(Description of the task) Repeat the lines of the data that follow, please, starting at the first and stopping after the one with "l).map (fun v => v.ackClock)).getD []".

(The data)
- - - -

/-- R232: an owner's acknowledgements have come with what the dies of their handler waves had applied. -/
def noteAck (s : State) (a : AckMsg) : State :=
  match a.owner with
  | .launch l => s.modLaunch l (fun v => { v with ackClock := joinClock v.ackClock a.needs })
  | .tree t => s.modTree t (fun v => { v with ackClock := joinClock v.ackClock a.needs })

/-- R232: what the acknowledgements of an owner have come with. -/
def ackClock (s : State) (o : Owner) : List Nat :=
  match o with
  | .launch l => ((look s.launches l).map (fun v => v.ackClock)).getD []
  | .tree t => ((look s.trees t).map (fun v => v.ackClock)).getD []

/-- R229. RETIREMENT_ACK; `failed` is a peer's mark where one is awaited. -/
def execRetirementAck (k : Nat) (failed : Bool) (s : State) : Out :=
  .next (match s.acks[k]? with
    | none => s
    | some a =>
      if covers (s.die (dieOfCore (coreOfKey a.ent))).clock a.needs then
        let s1 := countOut (noteAck { s with acks := dropNth s.acks k } a) a.owner (fun n => n - 1)
        if a.failed.getD failed then remoteFault s1 a.ent a.wave a.owner a.target.toNat else s1
      else s)

/-- R228. PATH_DOWN: packets to a chip whose path is down are dropped with status 3. -/
def execPathDown (chip : Nat) (s : State) : Out :=
  .next { s with
    pathsDown := if s.pathsDown.contains chip then s.pathsDown else chip :: s.pathsDown
    statuses := s.statuses.map (fun m => if m.pkt.chip = chip ∧ m.pkt.peer = none ∧ m.status = none then { m with status := some 3 } else m) }

/-! ### Window sends (R96, R230, R231) -/

/-- R230: what a WSEND names: destination, source, length. -/
def wsendArgs (c : Ctx) (a b : Reg) : Nat × Nat × Nat :=
  ((c.e.rPair a.toNat).toNat, (c.e.rPair (a.toNat + 2)).toNat, (c.e.rS b.toNat).toNat)

/-- R230, R260: the pages of a send: virtual address and what it needs. -/
def wsendPages (c : Ctx) (a b : Reg) : List (Nat × Need) :=
  let x := wsendArgs c a b
  (pageStarts x.2.1 x.2.2).map (fun v => (v, .sendSource)) ++ (pageStarts x.1 x.2.2).map (fun v => (v, .sendTarget))

/-- R63, R230: the window and the offset in it that a destination names. -/
def wsendWindow (c : Ctx) (va : Nat) : Option (Nat × Nat) :=
  (xlate c.s c.core c.v.asid .sendTarget va).pa.bind (fun pa => match target pa with | .peer w off => some (w, off) | _ => none)

/-- R230, R259: the checks of a WSEND. -/
def wsendTraps (c : Ctx) (a b : Reg) : List Trap :=
  let x := wsendArgs c a b
  let at' := fun (cause addr : Nat) => ({ cause := cause, lane := 255, addr := addr } : Trap)
  (if x.2.2 % 8 ≠ 0 ∨ x.2.2 < 8 ∨ 2 ^ 24 < x.2.2 then [bare 0x02] else []) ++
  (if x.2.1 % 8 = 0 then [] else [at' 0x03 x.2.1]) ++ (if x.1 % 8 = 0 then [] else [at' 0x03 x.1]) ++
  (wsendPages c a b).flatMap (fun p => (xlate c.s c.core c.v.asid p.2 p.1).causes.map (fun k => at' k p.1)) ++
  (match wsendWindow c x.1 with
    | some (w, off) => (match look c.s.windows w with
      | some r => if off + x.2.2 ≤ r.length then [] else [at' 0x12 x.1]
      | none => [at' 0x12 x.1])
    | none => [])

/-- R81, R277: bytes of global memory as an entity sees them at their point of coherence, through the pages of a range. -/
def readRange (c : Ctx) (va : Nat) : Nat → List Byte
  | 0 => []
  | n + 1 =>
    (match (xlate c.s c.core c.v.asid .sendSource va).pa with | some pa => coreByte c.s c.k c.e.wave c.s.fresh false pa | none => 0) ::
      readRange c (va + 1) n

- - - -

(Response area)
/-- R232: an owner's acknowledgements have come with what the dies of their handler waves had applied. -/
def noteAck (s : State) (a : AckMsg) : State :=
  match a.owner with
  | .launch l => s.modLaunch l (fun v => { v with ackClock := joinClock v.ackClock a.needs })
  | .tree t => s.modTree t (fun v => { v with ackClock := joinClock v.ackClock a.needs })

/-- R232: what the acknowledgements of an owner have come with. -/
def ackClock (s : State) (o : Owner) : List Nat :=
  match o with
  | .launch l => ((look s.launches l).map (fun v => v.ackClock)).getD []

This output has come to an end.